Lines in which "lineCkAdd" appears should be pulled from the data below.

DATA SECTION:
--- START ---
/-! ## Decoder -/

@[simp] theorem Decoder.setState_state (d : Decoder) (v : DecState) : (d.setState v).state = v := rfl
@[simp] theorem Decoder.setState_declaredLength (d : Decoder) (v : DecState) : (d.setState v).declaredLength = d.declaredLength := rfl
@[simp] theorem Decoder.setState_writeCursor (d : Decoder) (v : DecState) : (d.setState v).writeCursor = d.writeCursor := rfl
@[simp] theorem Decoder.setState_checksumAcc (d : Decoder) (v : DecState) : (d.setState v).checksumAcc = d.checksumAcc := rfl
@[simp] theorem Decoder.setState_failCause (d : Decoder) (v : DecState) : (d.setState v).failCause = d.failCause := rfl
@[simp] theorem Decoder.setState_buffer (d : Decoder) (v : DecState) : (d.setState v).buffer = d.buffer := rfl
@[simp] theorem Decoder.setDeclaredLength_state (d : Decoder) (v : Byte) : (d.setDeclaredLength v).state = d.state := rfl
@[simp] theorem Decoder.setDeclaredLength_declaredLength (d : Decoder) (v : Byte) : (d.setDeclaredLength v).declaredLength = v := rfl
@[simp] theorem Decoder.setDeclaredLength_writeCursor (d : Decoder) (v : Byte) : (d.setDeclaredLength v).writeCursor = d.writeCursor := rfl
@[simp] theorem Decoder.setDeclaredLength_checksumAcc (d : Decoder) (v : Byte) : (d.setDeclaredLength v).checksumAcc = d.checksumAcc := rfl
@[simp] theorem Decoder.setDeclaredLength_failCause (d : Decoder) (v : Byte) : (d.setDeclaredLength v).failCause = d.failCause := rfl
@[simp] theorem Decoder.setDeclaredLength_buffer (d : Decoder) (v : Byte) : (d.setDeclaredLength v).buffer = d.buffer := rfl
@[simp] theorem Decoder.setWriteCursor_state (d : Decoder) (v : Byte) : (d.setWriteCursor v).state = d.state := rfl
@[simp] theorem Decoder.setWriteCursor_declaredLength (d : Decoder) (v : Byte) : (d.setWriteCursor v).declaredLength = d.declaredLength := rfl
@[simp] theorem Decoder.setWriteCursor_writeCursor (d : Decoder) (v : Byte) : (d.setWriteCursor v).writeCursor = v := rfl
@[simp] theorem Decoder.setWriteCursor_checksumAcc (d : Decoder) (v : Byte) : (d.setWriteCursor v).checksumAcc = d.checksumAcc := rfl
@[simp] theorem Decoder.setWriteCursor_failCause (d : Decoder) (v : Byte) : (d.setWriteCursor v).failCause = d.failCause := rfl
@[simp] theorem Decoder.setWriteCursor_buffer (d : Decoder) (v : Byte) : (d.setWriteCursor v).buffer = d.buffer := rfl
@[simp] theorem Decoder.setChecksumAcc_state (d : Decoder) (v : Byte) : (d.setChecksumAcc v).state = d.state := rfl
@[simp] theorem Decoder.setChecksumAcc_declaredLength (d : Decoder) (v : Byte) : (d.setChecksumAcc v).declaredLength = d.declaredLength := rfl
@[simp] theorem Decoder.setChecksumAcc_writeCursor (d : Decoder) (v : Byte) : (d.setChecksumAcc v).writeCursor = d.writeCursor := rfl
@[simp] theorem Decoder.setChecksumAcc_checksumAcc (d : Decoder) (v : Byte) : (d.setChecksumAcc v).checksumAcc = v := rfl
@[simp] theorem Decoder.setChecksumAcc_failCause (d : Decoder) (v : Byte) : (d.setChecksumAcc v).failCause = d.failCause := rfl
@[simp] theorem Decoder.setChecksumAcc_buffer (d : Decoder) (v : Byte) : (d.setChecksumAcc v).buffer = d.buffer := rfl
@[simp] theorem Decoder.setFailCause_state (d : Decoder) (v : Bool) : (d.setFailCause v).state = d.state := rfl
@[simp] theorem Decoder.setFailCause_declaredLength (d : Decoder) (v : Bool) : (d.setFailCause v).declaredLength = d.declaredLength := rfl
@[simp] theorem Decoder.setFailCause_writeCursor (d : Decoder) (v : Bool) : (d.setFailCause v).writeCursor = d.writeCursor := rfl
@[simp] theorem Decoder.setFailCause_checksumAcc (d : Decoder) (v : Bool) : (d.setFailCause v).checksumAcc = d.checksumAcc := rfl
@[simp] theorem Decoder.setFailCause_failCause (d : Decoder) (v : Bool) : (d.setFailCause v).failCause = v := rfl
@[simp] theorem Decoder.setFailCause_buffer (d : Decoder) (v : Bool) : (d.setFailCause v).buffer = d.buffer := rfl
@[simp] theorem Decoder.setBuffer_state (d : Decoder) (v : Memory) : (d.setBuffer v).state = d.state := rfl
@[simp] theorem Decoder.setBuffer_declaredLength (d : Decoder) (v : Memory) : (d.setBuffer v).declaredLength = d.declaredLength := rfl
@[simp] theorem Decoder.setBuffer_writeCursor (d : Decoder) (v : Memory) : (d.setBuffer v).writeCursor = d.writeCursor := rfl
@[simp] theorem Decoder.setBuffer_checksumAcc (d : Decoder) (v : Memory) : (d.setBuffer v).checksumAcc = d.checksumAcc := rfl
@[simp] theorem Decoder.setBuffer_failCause (d : Decoder) (v : Memory) : (d.setBuffer v).failCause = d.failCause := rfl
@[simp] theorem Decoder.setBuffer_buffer (d : Decoder) (v : Memory) : (d.setBuffer v).buffer = v := rfl
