-- ==== Sys2Proof/Tests/Slice0.lean ====
section
/-! SUPPORT. Tests. Every expected value is taken from spec/: patterns from 30_encoding.md R76 to R78, vectors V1 to V36 and programs
P1 to P6 from 95_test_vectors.md, examples from the rules named. The last part gives, for each statement with hypotheses, a state
and operands that meet them. -/

namespace Sys2Proof.Tests

open Sys2Proof.Machine Sys2Proof.Safety

/-! ## Helpers -/

/-- Whether a step answered a next state of which `p` holds. -/
def nextIs (r : Result) (p : State → Bool) : Bool :=
  match r with
  | .next t => p t
  | .fault _ => false
  | .refused _ => false

/-- Whether a step was refused for the reason `x`. -/
def refusedAs (r : Result) (x : Refusal) : Bool :=
  match r with
  | .next _ => false
  | .fault _ => false
  | .refused y => decide (y = x)

/-- A decoder in state `st` with `declared_length`, `write_cursor` and `checksum_acc` given, the buffer holding `l`. -/
def decAt (st : DecState) (dl wc acc : Byte) (fc : Bool := false) (l : List Byte := []) : State :=
  { State.reset with dec := ⟨st, dl, wc, acc, fc, memFrom 0 l⟩ }

/-- An encoder in phase `ph` with its registers given, the payload source holding `p`. -/
def encAt (ph : EncPhase) (len cur acc : Byte) (err : Bool := false) (p : List Byte := []) : State :=
  { State.reset with enc := ⟨ph, len, cur, acc, err⟩, payloadSrc := sourceOf p }

/-- One step with this input. -/
def stepOn (i : Input) (s : State) : Result := step { s with inputs := [i] }

/-- A payload of `n` bytes. -/
theorem length_long (n : Nat) (b : Byte) : (List.replicate n b).length = n := by simp

/-- A payload of `n` bytes has a frame while `n` is at most 255, and none above. -/
theorem frame_of_length (n : Nat) (h : n ≤ 255) :
    encodeFrame (List.replicate n 0x41#8) = .bytes (frameBytes (List.replicate n 0x41#8)) := by
  simp [encodeFrame, h]
theorem no_frame_of_length (n : Nat) (h : 255 < n) : encodeFrame (List.replicate n 0x00#8) = .payloadTooLarge := by
  simp [encodeFrame, h]

/-- The row a word selects. -/
def reads (w : DispatchWord) (c : SelCtx) : Option Instr := (decode w c).toOption

/-- The registers in the middle of the payload of P1, in both blocks. -/
def midCtx : SelCtx := ⟨0x01#8, 0x03#8, 0x41#8, 0x03#8, 0x01#8⟩
/-- The registers before the last payload byte of P1, in both blocks. -/
def lastCtx : SelCtx := ⟨0x02#8, 0x03#8, 0x83#8, 0x03#8, 0x02#8⟩

/-! ## Well-formedness: one ill-formed term for each check -/

theorem test_wf_feedStartBad : (Instr.feedStartBad 0x02#8).wf = false ∧ (Instr.feedStartBad 0x03#8).wf = true := by decide
theorem test_wf_feedLenNonzero : (Instr.feedLenNonzero 0x00#8).wf = false ∧ (Instr.feedLenNonzero 0x01#8).wf = true := by
  decide
theorem test_wf_feedEndBad : (Instr.feedEndBad 0x03#8).wf = false ∧ (Instr.feedEndBad 0x02#8).wf = true := by decide
theorem test_wf_encStartTooLarge :
    (Instr.encStartTooLarge false 0x00FF#16).wf = false ∧ (Instr.encStartTooLarge false 0x0100#16).wf = true := by decide
theorem test_wf_encStall : (Instr.encStall false false .encIdle).wf = false ∧ (Instr.encStall false false .encEnd).wf = true := by
  decide

/-! ## Decoding: words written out bit by bit from the patterns -/

theorem test_decode_reset : reads (.d 0b1101000000010#13) midCtx = some (.reset true 0b010#3 0x02#8) := by decide
theorem test_decode_idle : reads (.d 0b0001000000000#13) midCtx = some (.idle 0b010#3 0x00#8) := by decide
theorem test_decode_feedStartOk : reads (.d 0b0100000000010#13) midCtx = some .feedStartOk := by decide
theorem test_decode_feedStartBad : reads (.d 0b0100001010101#13) midCtx = some (.feedStartBad 0x55#8) := by decide
theorem test_decode_feedLenZero : reads (.d 0b0100100000000#13) midCtx = some .feedLenZero := by decide
theorem test_decode_feedLenNonzero : reads (.d 0b0100100000011#13) midCtx = some (.feedLenNonzero 0x03#8) := by decide
theorem test_decode_feedPayloadMore : reads (.d 0b0101001000010#13) midCtx = some (.feedPayloadMore 0x42#8) := by decide
theorem test_decode_feedPayloadLast : reads (.d 0b0101001000011#13) lastCtx = some (.feedPayloadLast 0x43#8) := by decide
theorem test_decode_feedCksumOk : reads (.d 0b0101110000011#13) lastCtx = some (.feedCksumOk 0x83#8) := by decide
theorem test_decode_feedCksumBad : reads (.d 0b0101110000010#13) lastCtx = some (.feedCksumBad 0x82#8) := by decide
theorem test_decode_feedEndOk : reads (.d 0b0110000000011#13) midCtx = some .feedEndOk := by decide
theorem test_decode_feedEndBad : reads (.d 0b0110000000100#13) midCtx = some (.feedEndBad 0x04#8) := by decide
theorem test_decode_feedDone : reads (.d 0b0110100000010#13) midCtx = some (.feedDone 0x02#8) := by decide
theorem test_decode_feedFailed : reads (.d 0b0111000000011#13) midCtx = some (.feedFailed 0x03#8) := by decide
theorem test_decode_feedIllstate : reads (.d 0b0111100000001#13) midCtx = some (.feedIllstate 0x01#8) := by decide
theorem test_decode_encReset : reads (.e 0b1001100#7 0x0000#16) midCtx = some (.encReset false false true 0b100#3) := by
  decide
theorem test_decode_encStartOk : reads (.e 0b0100000#7 0x00FF#16) midCtx = some (.encStartOk false 0xFF#8) := by decide
theorem test_decode_encStartTooLarge :
    reads (.e 0b0110000#7 0x0100#16) midCtx = some (.encStartTooLarge false 0x0100#16) := by decide
theorem test_decode_encIdle : reads (.e 0b0001000#7 0x0000#16) midCtx = some (.encIdle false true) := by decide
theorem test_decode_encEmitStart : reads (.e 0b0001001#7 0x0000#16) midCtx = some (.encEmitStart false false) := by decide
theorem test_decode_encEmitLengthNz : reads (.e 0b0001010#7 0x0000#16) midCtx = some (.encEmitLengthNz false false) := by
  decide
theorem test_decode_encEmitLengthZ :
    reads (.e 0b0001010#7 0x0000#16) { midCtx with encLenR := 0x00#8 } = some (.encEmitLengthZ false false) := by decide
theorem test_decode_encEmitPayloadMore :
    reads (.e 0b0001011#7 0x0000#16) midCtx = some (.encEmitPayloadMore false false) := by decide
theorem test_decode_encEmitPayloadLast :
    reads (.e 0b0001011#7 0x0000#16) lastCtx = some (.encEmitPayloadLast false false) := by decide
theorem test_decode_encEmitChecksum : reads (.e 0b0001100#7 0x0000#16) midCtx = some (.encEmitChecksum false false) := by
  decide
theorem test_decode_encEmitEnd : reads (.e 0b0101101#7 0x0005#16) midCtx = some (.encEmitEnd true false) := by decide
theorem test_decode_encIllphase : reads (.e 0b0000111#7 0x0000#16) midCtx = some (.encIllphase false false false true) := by
  decide
theorem test_decode_encStall : reads (.e 0b0100011#7 0x0005#16) midCtx = some (.encStall true false .encPayload) := by decide
theorem test_decode_ckClr : reads (.k 0b1111111111#10) midCtx = some (.ckClr true 0xFF#8) := by decide
theorem test_decode_ckAdd : reads (.k 0b0101000001#10) midCtx = some (.ckAdd 0x41#8) := by decide
theorem test_decode_ckHold : reads (.k 0b0001011010#10) midCtx = some (.ckHold 0x5A#8) := by decide
theorem test_decode_operands : reads .result midCtx = some .result ∧ reads (.rdPayload 0x02#8) midCtx = some (.rdPayload 0x02#8) ∧
    reads (.encode [0x41#8]) midCtx = some (.encode [0x41#8]) ∧ reads (.cksum8 []) midCtx = some (.cksum8 []) := by decide

/-- The words that no row applies to are refused by name (R76, R77, R142). -/
theorem test_decode_refusals :
    reads (.d 0x0A00#13) { midCtx with declaredLength := 0x01#8 } = none ∧
    reads (.e 0x0B#7 0x0000#16) { midCtx with encLenR := 0x01#8 } = none ∧ reads (.e 0x30#7 0x00FF#16) midCtx = none := by
  decide

/-- The masks and matches of opcode_table.json, bits numbered as there. -/
theorem test_tableWord :
    decodeTableWord 13 0x0802 = some .feedStartOk ∧ decodeTableWord 7 0x30 = some (.encStartTooLarge false 0x0100#16) ∧
    decodeTableWord 10 0x141 = some (.ckAdd 0x41#8) ∧ decodeTableWord 16 0x0C03 = some .feedEndOk ∧
    decodeTableWord 16 0x0200 = some (.ckClr false 0x00#8) ∧ decodeTableWord 8 0x0D = some (.encEmitEnd false false) := by decide

/-! ## One step each -/

/-- V1, V2, V6, V7. -/
theorem test_ckAdd : nextIs (stepOn (lineCkAdd 0x43#8) { State.reset with ck := 0x83#8 }) (fun t => t.ck == 0xC6#8) ∧
    nextIs (stepOn (lineCkAdd 0x01#8) { State.reset with ck := 0xFF#8 }) (fun t => t.ck == 0x00#8) := by decide
theorem test_ckClr : nextIs (stepOn (ckLine ⟨true, true, 0xFF#8⟩) { State.reset with ck := 0x5A#8 }) (fun t => t.ck == 0x00#8) := by
  decide
theorem test_ckHold : nextIs (stepOn lineCkHold { State.reset with ck := 0x5A#8 }) (fun t => t.ck == 0x5A#8) := by decide
/-- V8a, V8b, V8d, V8e. -/
theorem test_cksum8 : cksum8Of [] = 0x00#8 ∧ cksum8Of [0x41#8, 0x42#8, 0x43#8] = 0xC6#8 ∧
    cksum8Of [0x58#8, 0x59#8] = 0xB1#8 ∧ cksum8Of [0xFF#8, 0x01#8, 0x80#8, 0x80#8] = 0x00#8 := by decide
theorem test_cksum8_answer : nextIs (stepOn (.word (.cksum8 [0x43#8, 0x41#8, 0x42#8])) State.reset)
    (fun t => t.reads == [.cksum 0xC6#8]) := by decide

/-- V14b and its "Command word with both": CW = 0x302. -/
theorem test_reset : nextIs (stepOn (decLine ⟨true, true, 0x02#8⟩) (decAt .awaitingPayload 0x05#8 0x02#8 0x03#8 false [0x01#8, 0x02#8]))
    (fun t => t.dec.state == .awaitingStart && t.dec.declaredLength == 0x00#8 && t.dec.writeCursor == 0x00#8 &&
      t.dec.checksumAcc == 0x00#8) := by decide
/-- RESET does not erase the cells (R41). -/
theorem test_reset_keeps_cells :
    nextIs (stepOn lineReset (decAt .failed 0x02#8 0x02#8 0xB1#8 true [0x58#8, 0x59#8]))
      (fun t => memRead t.dec.buffer 1 == some 0x59#8 && !t.dec.failCause && logicalContents t.dec == []) := by decide
/-- P4, row 6. -/
theorem test_idle : nextIs (stepOn lineIdle (decAt .awaitingPayload 0x04#8 0x02#8 0x00#8))
    (fun t => t.dec == (decAt .awaitingPayload 0x04#8 0x02#8 0x00#8).dec) := by decide
/-- P1, row 2. -/
theorem test_feedStartOk : nextIs (stepOn (lineFeed 0x02#8) State.reset) (fun t => t.dec.state == .awaitingLength) := by decide
/-- V10. -/
theorem test_feedStartBad : nextIs (stepOn (lineFeed 0x55#8) State.reset)
    (fun t => t.dec.state == .failed && verdict t.dec == .malformed && t.dec.writeCursor == 0x00#8) := by decide
/-- P2, row 10. -/
theorem test_feedLenZero : nextIs (stepOn (lineFeed 0x00#8) (decAt .awaitingLength 0x00#8 0x00#8 0x00#8))
    (fun t => t.dec.state == .awaitingChecksum && t.dec.declaredLength == 0x00#8) := by decide
/-- V18: a LENGTH of 0x02 is a length. -/
theorem test_feedLenNonzero : nextIs (stepOn (lineFeed 0x02#8) (decAt .awaitingLength 0x00#8 0x00#8 0x00#8))
    (fun t => t.dec.state == .awaitingPayload && t.dec.declaredLength == 0x02#8 && t.dec.checksumAcc == 0x00#8) := by decide
/-- P4, row 5: the sum wraps. -/
theorem test_feedPayloadMore : nextIs (stepOn (lineFeed 0x01#8) (decAt .awaitingPayload 0x04#8 0x01#8 0xFF#8 false [0xFF#8]))
    (fun t => t.dec.state == .awaitingPayload && t.dec.writeCursor == 0x02#8 && t.dec.checksumAcc == 0x00#8 &&
      t.dec.buffer == [(0, 0xFF#8), (1, 0x01#8)]) := by decide
/-- V23: the last write goes to cell 254 and leaves the cursor at 255. -/
theorem test_feedPayloadLast : nextIs (stepOn (lineFeed 0xFE#8) (decAt .awaitingPayload 0xFF#8 0xFE#8 0x83#8))
    (fun t => t.dec.state == .awaitingChecksum && t.dec.writeCursor == 0xFF#8 && t.dec.checksumAcc == 0x81#8 &&
      t.dec.buffer == [(254, 0xFE#8)]) := by decide
/-- P1, row 7, and its neighbour of section 4. -/
theorem test_feedCksumOk : nextIs (stepOn (lineFeed 0xC6#8) (decAt .awaitingChecksum 0x03#8 0x03#8 0xC6#8))
    (fun t => t.dec.state == .awaitingEnd) := by decide
theorem test_feedCksumBad : nextIs (stepOn (lineFeed 0xC5#8) (decAt .awaitingChecksum 0x03#8 0x03#8 0xC6#8))
    (fun t => t.dec.state == .failed && t.dec.failCause && verdict t.dec == .checksumMismatch) := by decide
/-- P1, row 8. -/
theorem test_feedEndOk : nextIs (stepOn (lineFeed 0x03#8) (decAt .awaitingEnd 0x03#8 0x03#8 0xC6#8))
    (fun t => t.dec.state == .done && verdict t.dec == .complete && payloadLen t.dec == 0x03#8) := by decide
/-- V11b. -/
theorem test_feedEndBad : nextIs (stepOn (lineFeed 0x02#8) (decAt .awaitingEnd 0x01#8 0x01#8 0x10#8))
    (fun t => t.dec.state == .failed && verdict t.dec == .malformed) := by decide
/-- V15 and V16: the terminal states absorb. -/
theorem test_feedDone : nextIs (stepOn (lineFeed 0x02#8) (decAt .done 0x00#8 0x00#8 0x00#8))
    (fun t => t.dec == (decAt .done 0x00#8 0x00#8 0x00#8).dec) := by decide
theorem test_feedFailed : nextIs (stepOn (lineFeed 0x03#8) (decAt .failed 0x02#8 0x02#8 0xB1#8 true))
    (fun t => t.dec == (decAt .failed 0x02#8 0x02#8 0xB1#8 true).dec) := by decide
theorem test_feedIllstate : refusedAs (stepOn (.word (.d 0x0F00#13)) State.reset) .illegalStateCode := by decide
/-- P1, end. -/
theorem test_result : nextIs (stepOn lineResult (decAt .done 0x03#8 0x03#8 0xC6#8 false [0x41#8, 0x42#8, 0x43#8]))
    (fun t => t.reads == [.result .complete 0x03#8 [0x41#8, 0x42#8, 0x43#8]]) := by decide
/-- V17, after the frame. -/
theorem test_rdPayload :
    nextIs (stepOn (.word (.rdPayload 0x02#8)) (decAt .done 0x04#8 0x04#8 0x0A#8 false [0x02#8, 0x03#8, 0x02#8, 0x03#8]))
      (fun t => t.reads == [.rdPayload 0x02#8 0x04#8 0x02#8]) := by decide
/-- Outside the window the read completes and changes nothing of the hardware (R117). -/
theorem test_rdPayload_outside :
    nextIs (stepOn (.word (.rdPayload 0x03#8)) (decAt .done 0x03#8 0x03#8 0xC6#8))
      (fun t => t.dec == (decAt .done 0x03#8 0x03#8 0xC6#8).dec && t.draws == 1) := by decide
--- END ---
RESPONSE TO THE EXERCISE:
theorem test_ckAdd : nextIs (stepOn (lineCkAdd 0x43#8) { State.reset with ck := 0x83#8 }) (fun t => t.ck == 0xC6#8) ∧
    nextIs (stepOn (lineCkAdd 0x01#8) { State.reset with ck := 0xFF#8 }) (fun t => t.ck == 0x00#8) := by decide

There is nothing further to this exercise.